I have become involved in a small nonprofit that existed for many years. While the previous board members were familiar with the mission, they were unfamiliar with operating a nonprofit. They assumed that being small meant they were okay with not following all the nonprofit rules.

If the IRS approves a letter of determination and the nonprofit receives money, they must follow basic nonprofit rules. Size matters only in what rules to follow.

For example, this nonprofit had not filed an income tax form for several years. Previous members decided that the nonprofit’s small income exempted them from filing. This caused the nonprofit status to be revoked and it was reinstated at a cost.

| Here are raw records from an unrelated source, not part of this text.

-- ==== Sys2Proof/Laws/Poll.lean ====
section
/-! SUPPORT. The components of a POLL, what POLL has in flight, and the rule that a busy port finishes first
(43_poll.md). -/

namespace Sys2Proof.Machine

/-! ### One component -/

@[simp] theorem wireTempo_cfg (d : Int) (s : State) : (wireTempo d s).cfg = s.cfg := rfl
@[simp] theorem wireTempo_rb (d : Int) (s : State) : (wireTempo d s).rb = s.rb := rfl
@[simp] theorem wireTempo_isr (d : Int) (s : State) : (wireTempo d s).isr = s.isr := rfl
@[simp] theorem wireTempo_drain (d : Int) (s : State) : (wireTempo d s).drain = s.drain := rfl
@[simp] theorem wireTempo_pollRest (d : Int) (s : State) : (wireTempo d s).pollRest = s.pollRest := rfl
@[simp] theorem wireTempo_enc (d : Int) (s : State) (e : EncIdx) : (wireTempo d s).enc e = s.enc e := by cases e <;> rfl
@[simp] theorem wireTempo_events (d : Int) (s : State) : (wireTempo d s).events = s.events := rfl
@[simp] theorem wireTempo_env (d : Int) (s : State) : (wireTempo d s).env = s.env := rfl

/-- ALL A COMPONENT CAN PUT NEXT: the tempo wiring of the delta that an ENC.DRAIN of encoder 0 reports (R193). -/
theorem wiredPart_cases (p : PollPart) (s : State) :
    wiredPart p s = [] ∨
      (p = .encDrain .enc0 ∧ s.enc0.pendingDelta ≠ 0 ∧ wiredPart p s = [.wireTempo s.enc0.pendingDelta]) := by
  cases p with
  | encDrain e =>
    cases e
    · by_cases h : s.enc0.pendingDelta = 0
      · exact .inl (by simp [wiredPart, h])
      · exact .inr ⟨rfl, h, by simp [wiredPart, h]⟩
    · exact .inl rfl
  | _ => exact .inl rfl

@[simp] theorem wiredPart_setPollRest (p : PollPart) (qs : List PollPart) (s : State) :
    wiredPart p (s.setPollRest qs) = wiredPart p s := by
  cases p with
  | encDrain e => cases e <;> rfl
  | _ => rfl

/-- A component operation writes the decoders, the TempoEngine and the event stream only (R197). -/
structure PartFrame (s t : State) : Prop where
  cfg : t.cfg = s.cfg
  rb : t.rb = s.rb
  isr : t.isr = s.isr
  drain : t.drain = s.drain
  pollRest : t.pollRest = s.pollRest
  env : t.env = s.env
  events : s.events <+: t.events

theorem PartFrame.refl (s : State) : PartFrame s s := ⟨rfl, rfl, rfl, rfl, rfl, rfl, List.prefix_rfl⟩

theorem PartFrame.trans {s t u : State} (h : PartFrame s t) (k : PartFrame t u) : PartFrame s u :=
  ⟨k.cfg.trans h.cfg, k.rb.trans h.rb, k.isr.trans h.isr, k.drain.trans h.drain, k.pollRest.trans h.pollRest,
   k.env.trans h.env, h.events.trans k.events⟩

theorem runPart_frame (p : PollPart) (s : State) : PartFrame s (runPart p s) := by
  cases p with
  | encDrain e => constructor <;> simp [runPart]
  | wireTempo d => constructor <;> simp [runPart]
  | encBtn e l => constructor <;> simp [runPart]
  | tick n =>
    obtain ⟨evs, he, _⟩ := tick_events n s
    constructor <;> simp [runPart, he]

theorem runParts_frame (ps : List PollPart) (s : State) : PartFrame s (runParts ps s) := by
  induction ps generalizing s with
  | nil => exact PartFrame.refl s
  | cons p ps ih => exact (runPart_frame p s).trans (ih _)

/-- A clock event is always good. -/
theorem clock_events_good {c : Config} {evs : List Event} (h : ∀ ev ∈ evs, ev = .clockRising ∨ ev = .clockFalling) :
    ∀ ev ∈ evs, ev.Good c := by
  intro ev hev
  rcases h ev hev with rfl | rfl <;> exact trivial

Every board member should learn how to run a nonprofit. Of all the things to learn, the two most important ones are:

  • Protect the money by creating financial guidelines. Include at least two unrelated people on the bank account and require dual signatures on all expenses. Also, establish a process to balance the bank account and report to the members.
  • Keep the bylaws updated. These are the operating rules of the nonprofit and should be reviewed at least every two years. The most important part of the bylaws is what makes a quorum. Too low a number and changes could be made without members having a say. Too high a number and nothing can get change, even when needed.

Other matters to pay attention to are having a budget, maintaining archives, and keeping a set of operating procedures updated.

Everyone in a nonprofit has responsibility to make sure that, not only is the mission met, but that the nonprofit operates according to the rules. No matter the size of the nonprofit.